[On a recent trip to the Western Slope of Colorado, I had the opportunity to meet Bob McCarty who publishes at BobMcCarty.com. While our politics may differ on many issues, our fascination for the politics and technology of energy may not be as diametric. Bob sent me this post he first published last week to see if I would like to run it elsewhere.
I don't know anything about the process described below, nor do I endorse it. But, as is the case with other liquid coal technologies, my concern is that the process all but ignores the carbon content of coal, while emphasizing the cleaning of sulfur and mercury from the product.]
By Bob McCarty
During a recent flight from Denver to Grand Junction, Colo., I found myself sitting next to Harold L. Bennett, a 78-year-old civil engineer from Albuquerque.
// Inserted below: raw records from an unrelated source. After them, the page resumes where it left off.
/-! ## Words (R314 to R316) -/

/-- The 16 payload words of a flit, little-endian (R314). -/
def lineWords (l : Line) : List DWord := (List.range 16).map (fun j => l.extractLsb' (64 * j) 64)

/-- The nonzero bytes of a flit, in ascending position. -/
def nonzero (l : Line) : List (Nat × Nat) :=
  ((List.range 128).map (fun i => (i, (l.extractLsb' (8 * i) 8).toNat))).filter (fun e => e.2 != 0)

/-- Pairs packed from bit 0, 16 bits each (R315). -/
def pairWord (ps : List (Nat × Nat)) : Nat := ps.foldr (fun e a => e.1 * 256 + e.2 + 65536 * a) 0

/-- The pair words after a SPARSE word: 4 pairs each (R315). -/
def pairWords : Nat → List (Nat × Nat) → List DWord
  | 0, _ => []
  | _, [] => []
  | n + 1, ps => BitVec.ofNat 64 (pairWord (ps.take 4)) :: pairWords n (ps.drop 4)

/-- A flit with 1 to 16 nonzero bytes as a SPARSE word and its pair words (R315, R316). -/
def sparse (nz : List (Nat × Nat)) : List DWord :=
  BitVec.ofNat 64 (2 * 2 ^ 60 + (nz.length - 1) * 2 ^ 56 + pairWord (nz.take 3)) :: pairWords 16 (nz.drop 3)

/-- What is pending is written out: a pass run as RUN, a bad run as BAD, an open group as LIT with its payloads (R316). -/
def Rec.flush (r : Rec) : List DWord × Rec :=
  let out := (if r.pass = 0 then [] else [BitVec.ofNat 64 (2 ^ 60 + r.pass)]) ++
    (if r.badRun = 0 then [] else [BitVec.ofNat 64 (4 * 2 ^ 60 + r.badRun)]) ++
    (if r.lit.isEmpty then [] else BitVec.ofNat 64 (3 * 2 ^ 60 + r.lit.length) :: r.lit.flatMap lineWords)
  (out, { r with pass := 0, badRun := 0, lit := [] })

/-- The longest run of a RUN or BAD word (R315). -/
def runLimit : Nat := 2 ^ 48 - 1

/-- One flit through the encoder (R316); with encoding off its payload, or 128 bytes of FFh where it is poisoned (R315). -/
def Rec.flit (raw poison : Bool) (payload : Line) (r : Rec) : List DWord × Rec :=
  let r := { r with flits := r.flits + 1, bad := if poison then r.bad + 1 else r.bad }
  if raw then (lineWords (if poison then BitVec.allOnes 1024 else payload), r)
  else if poison then
    let (w, r) := if r.badRun = 0 || r.badRun = runLimit then r.flush else ([], r)
    (w, { r with badRun := r.badRun + 1 })
  else
    let nz := nonzero payload
    if nz.isEmpty then
      let (w, r) := if r.pass = 0 || r.pass = runLimit then r.flush else ([], r)
      (w, { r with pass := r.pass + 1 })
    else if nz.length ≤ 16 then
      let (w, r) := r.flush
      (w ++ sparse nz, r)
    else
      let (w, r) := if r.lit.isEmpty then r.flush else ([], r)
      let r := { r with lit := r.lit ++ [payload] }
      if r.lit.length = 64 then
        let (v, r) := r.flush
        (w ++ v, r)
      else (w, r)

/-- Words an open run or group still holds. -/
def Rec.held (r : Rec) : Nat :=
  (if r.pass = 0 then 0 else 1) + (if r.badRun = 0 then 0 else 1) + (if r.lit.isEmpty then 0 else 1 + 16 * r.lit.length)

/-! ## The FIFO and its credits (R317 to R319) -/

/-- Words of a bank. -/
def bankWords : Nat := 1088

/-- The encoder's output enters the bank being filled, or the other once that has been read to its end (R318). -/
def Ingest.push (ws : List FWord) (i : Ingest) : Ingest :=
  let wr := if i.bank then i.wr1 else i.wr0
  let other := if i.bank then i.words0 else i.words1
  let swap := decide (bankWords < wr + ws.length) && other.isEmpty
  if swap then
    if i.bank then { i with bank := false, words0 := ws, wr0 := ws.length }
    else { i with bank := true, words1 := ws, wr1 := ws.length }
  else if i.bank then { i with words1 := i.words1 ++ ws, wr1 := i.wr1 + ws.length }
  else { i with words0 := i.words0 ++ ws, wr0 := i.wr0 + ws.length }

/-- The next word the engine reads: the other bank is older than the one being filled (R318). -/
def Ingest.pop (i : Ingest) : Option (FWord × Ingest) :=
  let zero : Option (FWord × Ingest) := match i.words0 with
    | [] => none
    | w :: ws => some (w, { i with words0 := ws })
  let one : Option (FWord × Ingest) := match i.words1 with
    | [] => none
    | w :: ws => some (w, { i with words1 := ws })
  if i.bank then zero.or one else one.or zero

/-- Every word in the FIFO, oldest first. -/
def Ingest.all (i : Ingest) : List FWord := if i.bank then i.words0 ++ i.words1 else i.words1 ++ i.words0

/-- The words the encoder can still write without waiting (R319). -/
def State.writable (s : State) (t p : Nat) : Nat :=
  let i := s.ingest t p
  let free := bankWords - (if i.bank then i.wr1 else i.wr0)
  let other := if (if i.bank then i.words0 else i.words1).isEmpty then bankWords else 0
  free + other - (s.regionsOn t p).foldl (fun a r => a + (match (s.region t p r).enc with
    | some e => e.held
    | none => 0)) 0

/-- CAP credits are free as far as the FIFO allows, 17 words each, and none under backpressure or outside P0 (R265, R319,
R326, R331). -/
def State.grantCap (t p : Nat) (s : State) : State :=
  let v := s.sport t p
  let n := min 128 (s.writable t p / 17)
  let k := n - v.capOut - v.owed 1
  if v.st == .active && !(s.ingest t p).bp && s.pwr.pwr == .p0 && decide (0 < k) then s.setSport t p (v.free 1 k) else s

/-- Backpressure begins, and ends with its time counted in µs (R326, R332). -/
def State.press (t p : Nat) (s : State) : State :=
  let i := s.ingest t p
  if i.bp then s else s.setIngest t p { i with bp := true, bpAt := s.now }

def State.relieve (t p : Nat) (s : State) : State :=
  let i := s.ingest t p
  if i.bp then (s.setIngest t p { i with bp := false, bpAt := 0 }).count .capBpUs t p 31 0 ((s.now - i.bpAt) / 1000) else s

/-! ## Rewind and drop (R322 to R324) -/

/-- Record 0x3003 of a region, with its cause (R535). -/
def State.lossRecord (t p r cause : Nat) (s : State) : State :=
  s.annal t { code := 0x3003, addr := p + 256 * r, value := (s.region t p r).recs, aux := cause }

/-- A rewind is counted, sets its event bit and asks for a record (R324). -/
def State.countRewind (t p r cause : Nat) (s : State) : State :=
  let v := s.region t p r
  (((s.setRegion t p r { v with rewound := min 65535 (v.rewound + 1), rewSince := v.rewSince + 1 }).bump .capRewound t p
    ).regionEvent t p r 1).lossRecord t p r cause

/-- A drop in the same way; a full region or a read-only part sets its bit too (R323, R324). -/
def State.countDrop (t p r cause : Nat) (s : State) : State :=
  let v := s.region t p r
  let s1 := ((s.setRegion t p r { v with
      dropped := min 65535 (v.dropped + 1), dropSince := v.dropSince + 1, full := v.full || cause == 0x12
      eng := v.eng.map (fun e => { e with dropped := true }) }).bump .capDropped t p).regionEvent t p r 2
  let s2 := if cause = 0x12 then s1.regionEvent t p r 3 else if cause = 0x13 then s1.regionEvent t p r 4 else s1
  s2.lossRecord t p r cause

/-- The words of a region after its last end word, which belong to the record in progress. -/
def openTail (r : Nat) (l : List FWord) : List FWord × Bool :=
  l.foldr (fun w a => if w.region == r then (if a.2 then (w :: a.1, true) else if w.last then (w :: a.1, true) else a)
    else (w :: a.1, a.2)) ([], false)

/-- The FIFO without the record in progress of a region, and whether an end word of the region is left. -/
def Ingest.cut (r : Nat) (i : Ingest) : Ingest × Bool :=
  let (new, f1) := openTail r (if i.bank then i.words1 else i.words0)
  let old := if i.bank then i.words0 else i.words1
  let (kept, f2) := if f1 then (old, true) else openTail r old
  (if i.bank then { i with words1 := new, words0 := kept } else { i with words0 := new, words1 := kept }, f1 || f2)

/-- The record in progress of a region is rewound (R322); one the engine has dropped already only ends. -/
def State.rewind (t p r cause : Nat) (s : State) : State :=
  let v := s.region t p r
  match v.enc with
  | none => s
  | some _ =>
    let (i, ended) := (s.ingest t p).cut r
    let dead := !ended && (match v.eng with
      | some e => e.dropped && !e.closed
      | none => false)
    let mine := !ended && (match v.eng with
      | some e => !e.closed
      | none => false)
    let s1 := (s.setIngest t p i).setRegion t p r { v with enc := none, eng := if mine then none else v.eng }
    if dead then s1 else s1.countRewind t p r cause

/-- Every record in progress on a port is rewound. -/
def State.rewindPort (t p cause : Nat) (s : State) : State :=
  (s.regionsOn t p).foldl (fun s r => s.rewind t p r cause) s

/-- The words in a port's FIFO are lost: each record whose end word is there, and that the engine has not dropped, is rewound
(R320, R356). -/
def State.loseFifo (t p cause : Nat) (s : State) : State :=
  let i := s.ingest t p
  let s1 := ((i.words0 ++ i.words1).filter (fun w => w.last)).foldl (fun (s : State) w =>
    let v := s.region t p w.region
    let part := v.eng.filter (fun e => !e.closed && e.num == w.num)
    let s1 := if part.isSome then s.setRegion t p w.region { v with eng := none } else s
    if part.any (fun e => e.dropped) then s1 else s1.countRewind t p w.region cause) s
  s1.setIngest t p { i with words0 := [], words1 := [], wr0 := 0, wr1 := 0 }

/-- A record the engine has begun and not committed is rewound too: its remaining words are discarded (R320, R330). -/
def State.rewindEngine (t p r cause : Nat) (s : State) : State :=
  let v := s.region t p r
  match v.eng with
  | none => s
  | some e =>
    let i := s.ingest t p
    let s1 := (s.setRegion t p r { v with eng := none }).setIngest t p
      { i with skipping := if e.closed || i.skipping.contains r then i.skipping else r :: i.skipping }
    if e.dropped then s1 else s1.countRewind t p r cause

/-! ## Stall conditions (R325, R326) -/

/-- Capture occupancy of a home, in bytes: its staging tracts that hold a line of a capture region. -/
def State.captureOcc (s : State) (h : Nat) : Nat :=
  (s.cat.bufs.filter (fun b => s.entryHome b.leaf b.key == h)).foldl (fun a b => a + 4096 * b.capture.length) 0

/-- Its limit (R110). -/
def State.captureLimit (s : State) (h : Nat) : Nat :=
  let m := s.ddrMap h
  min (32 * 2 ^ 30) (m.top - m.staging - 8 * 2 ^ 30)

/-- A stall condition holds for lines homed on a tile, as the home sees it. -/
def State.stalledAt (s : State) (h : Nat) : Bool :=
  decide (s.captureLimit h ≤ s.captureOcc h) || s.stagingFull h || s.flt.resetting.any (fun e => e.1 == h)

/-- As the capture engines of a tile see it; a rollback holds for every line. -/
def State.stalled (s : State) (t line : Nat) : Bool :=
  s.epo.rollback || (tget (fun _ => (0 : BitVec 8)) s.cap.seen t).getLsbD (s.home line)

/-- A home publishes its state to the capture engine of every tile; its start is event 12h (R325, R499). -/
def State.publish (h : Nat) (s : State) : State :=
  let b := s.stalledAt h
  let put (v : BitVec 8) : BitVec 8 := if b then v ||| tileBit h else v &&& ~~~tileBit h
  let s1 : State := { s with cap := { s.cap with
    stalled := put s.cap.stalled
    seen := s.tileList.foldl (fun m t => tset (fun _ => (0 : BitVec 8)) m t (put (tget (fun _ => 0) m t))) s.cap.seen } }
  if b && !s.cap.stalled.getLsbD h then s1.pmcEdge h 0x12 0 else s1

def execHomeStatePublish (home : Nat) (s : State) : Host.Outcome State Fault Refusal :=
  withUnit (s.hasTile home) (fun s => if s.coreUp then s.publish home else s) s

/-! ## The encoder side (R312) -/

/-- The record in progress of a region takes words: `last` marks the end of the record. -/
def State.feed (t p r : Nat) (e : Rec) (ws : List DWord) (last : Bool) (s : State) : State :=
  let v := s.region t p r
  let n := ws.length
  let fs := ((List.range n).zip ws).map (fun x =>
    ({ region := r, first := e.words == 0 && x.1 == 0, last := last && x.1 + 1 == n, rawWord := v.raw, data := x.2,
       num := e.num, flits := e.flits, bad := e.bad, tFirst := e.tFirst } : FWord))
  (s.setIngest t p ((s.ingest t p).push fs)).setRegion t p r
    { v with enc := if last then none else some { e with words := e.words + n } }

/-- A CAP flit of a region at the encoder: an orphan, or a flit of a record (R312, R316, R322). The flit's seq is kept with
its record while a GCM group covers it. -/
def State.capFlit (t p r : Nat) (start stop poison : Bool) (payload : Line) (s : State) : State :=
  let s := (s.count64 .capFlitsLo .capFlitsHi t p 1).pmcEdge t 0x41 p
  let v := s.region t p r
  if v.st != .opened || (v.enc.isNone && !start) then (s.bump .capOrphan t p).grantCap t p
  else
    let s1 := if start then s.rewind t p r 3 else s
    let v1 := s1.region t p r
    let e0 : Rec := if start then { num := v1.started, tFirst := s.now } else v1.enc.getD {}
    let s2 := if start then s1.setRegion t p r { v1 with started := v1.started + 1, enc := some e0 } else s1
    let s3 := if !v.raw && !poison && payload == 0 then s2.count64 .capPassLo .capPassHi t p 1 else s2
    let (w, e1) := e0.flit v.raw poison payload
    let (w', e2) := if stop then e1.flush else ([], e1)
    if 65535 * 16 < e0.words + w.length + w'.length + e2.held then
      ((s3.setRegion t p r { s3.region t p r with enc := some e0 }).rewind t p r 7).grantCap t p
    else (s3.feed t p r e2 (w ++ w') stop).grantCap t p

/-! ## The engine side (R318 to R323) -/

/-- What stands in the way of a line that a record needs (R323, R325): a drop with its cause, a wait under backpressure, or
nothing. -/
inductive Hindrance where
  | drop (cause : Nat)
  | wait
  | clear
  deriving DecidableEq, Repr

/-- The line `j` of a region from its fill. -/
def Region.lineAt (v : Region) (j : Nat) : Nat := 512 * v.base + v.fill + j

def State.hindrance (s : State) (t p r j : Nat) : Hindrance :=
  let v := s.region t p r
  let line := v.lineAt j
  if s.med.readOnly then .drop 0x13
  else if v.full || 512 * v.units ≤ v.fill + j then .drop 0x12
  else if (s.denied 5 (s.kidOf (folioOf line)) true).isSome then .drop 0x14
  else if s.stalled t line then (if v.drop then .drop 0x11 else .wait)
  else .clear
In addition to being on his way to a business meeting in Vernal, Utah, Bennett was on his way to securing the nation’s energy future.
Before the 55-minute journey on the twin-prop aircraft ended, I learned three important things from Bennett:
- First, I learned he has held the patent on the world’s only Clear Coal™ — not “clean coal” — technology since the early 1970s and has improved it twice;
- Second, I learned his technology makes it possible to convert any type or grade of coal, including scrap coal, oil shale, tar sands, etc., into three basic by-products — char, synthetic oil and gas — through one integrated process; and
- Finally, and perhaps most importantly, I learned the potential of this little-known technology is huge, especially in light of the current economic situation and increasing demand for clean energy.
I also learned that 55 minutes was not enough time to soak up every detail about Clear Coal™, so I took Bennett’s advice and set up a telephone interview with Greg Boyd.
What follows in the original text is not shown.